▸ **PROBLEM TO SOLVE**: Copy each line of the following data that contains "Instr".

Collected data
'''

-- ==== Sys2Proof/Laws/CmdHeld.lean ====
section
/-! SUPPORT. What the rows that one Ledger request reaches do: time writes, store commands, swaps, mode requests, zeroisation. -/

open Sys2Proof

namespace Sys2Proof.Machine

theorem Ready.held {r : LReq} {row : ObjRow} {u k v : Nat} {data : List Byte} {s : State} (h : Ready r row u k v data s) {o : Own} {c : Instr}
    {x : Wall} {P : State → Prop} (e : exec c s = actM (serveOwn o) s) (ho : ownWrite (rowId row) v = some o)
    (special : rowId row ∉ [0x101001, 0x101101, 0x101102, 0x100202, 0x120101]) (he : effect 0 r row u k v data (headTaken s.w) = .held x)
    (hP : P { s with w := x }) : Completes c s P := by
  refine completes_actM e ?_
  have q : serveOwn o s.mode s.w = x := by
    unfold serveOwn
    rw [h.serve (h.own ho), h.head_eq, h.result 0 special, he]
  rw [q]; exact hP

theorem Ready.later {r : LReq} {row : ObjRow} {u k v : Nat} {data : List Byte} {s : State} (h : Ready r row u k v data s) {o : Own} {c : Instr}
    {on : WaitFor} {x : Wall} {P : State → Prop} (e : exec c s = actM (serveOwn o) s) (ho : ownWrite (rowId row) v = some o)
    (hr : writeResult 0 s.mode r row u k data (headTaken s.w) = .later on x)
    (hP : P { s with w := deferResponse r.who r.role on (noteService r (rowId row) data x) }) : Completes c s P := by
  refine completes_actM e ?_
  have q : serveOwn o s.mode s.w = deferResponse r.who r.role on (noteService r (rowId row) data x) := by
    unfold serveOwn
    rw [h.serve (h.own ho), h.head_eq, hr]
  rw [q]; exact hP

theorem headTaken_queue (w : Wall) : (headTaken w).led.queue = w.led.queue.tail := by rw [headTaken_led]

theorem headTaken_time (w : Wall) : (headTaken w).time = w.time := by
  unfold headTaken queueLevel; simp only [level_time]

theorem wallT_congr {x w : Wall} (h : x.time = w.time) : x.wallT = w.wallT := by unfold Wall.wallT Wall.stamp; rw [h]

theorem stepped_time (w : Wall) : (stepped w).time = w.time := by unfold stepped; rw [Wall.set_time, Wall.bump_time]

theorem applyTime_wallT (op : TimeOp) (w : Wall) : (applyTime op w).wallT = match op with | .set v => (v : Int) | .step d => w.wallT + d | .freq _ => w.wallT := by
  cases op with
  | set v =>
    unfold applyTime; dsimp only
    rw [wallT_congr (stepped_time _)]
    unfold Wall.wallT Wall.stamp; dsimp only; omega
  | step d =>
    unfold applyTime; dsimp only
    rw [wallT_congr (stepped_time _)]
    unfold Wall.wallT Wall.stamp; dsimp only; omega
  | freq p => rfl

theorem applyTime_waits (op : TimeOp) (w : Wall) : (applyTime op w).time.waits = w.time.waits := by
  cases op <;> unfold applyTime <;> dsimp only <;> (try rw [stepped_time])

theorem applyAll_time (l : List TimeWait) (w : Wall) : (l.foldl (fun w x => applyTime x.op w) w).wallT = wallAfter l w.wallT ∧
    (l.foldl (fun w x => applyTime x.op w) w).time.waits = w.time.waits := by
  induction l generalizing w with
  | nil => exact ⟨rfl, rfl⟩
  | cons x l ih =>
    have := ih (applyTime x.op w)
    rw [applyTime_wallT, applyTime_waits] at this
    exact this

theorem respondAll_time (l : List TimeWait) (w : Wall) : (l.foldl (fun w x => respond x.who 0 none w) w).time = w.time := by
  induction l generalizing w with
  | nil => rfl
  | cons x l ih => exact (ih _).trans (respond_time ..)

theorem takeAdj_time (w : Wall) : (takeAdj w).wallT = w.wallT ∧ (takeAdj w).time.waits = w.time.waits := by
  unfold takeAdj
  refine upTo_keeps (fun x : Wall => x.wallT = w.wallT ∧ x.time.waits = w.time.waits) _ _ _ ⟨rfl, rfl⟩ fun p x hx => ?_
  exact hx

theorem waitTime_waits (who : Who) (op : TimeOp) (w : Wall) : (waitTime who op w).time.waits = w.time.waits ++ [{ op := op, who := who, applied := w.time.tclk, seen := false }] := rfl

theorem waitTime_queue (who : Who) (op : TimeOp) (w : Wall) : (waitTime who op w).led = w.led := rfl

theorem waitTime_get (who : Who) (op : TimeOp) (w : Wall) (o : Reg) : (waitTime who op w).get o = w.get o := rfl

theorem toInt_ofInt32 (v : Nat) : toInt 32 (ofInt 32 (toInt 32 v)) = toInt 32 v := by
  unfold toInt ofInt
  split <;> split <;> omega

'''

▸ **RESPONSE BOX**:
theorem Ready.held {r : LReq} {row : ObjRow} {u k v : Nat} {data : List Byte} {s : State} (h : Ready r row u k v data s) {o : Own} {c : Instr}
theorem Ready.later {r : LReq} {row : ObjRow} {u k v : Nat} {data : List Byte} {s : State} (h : Ready r row u k v data s) {o : Own} {c : Instr}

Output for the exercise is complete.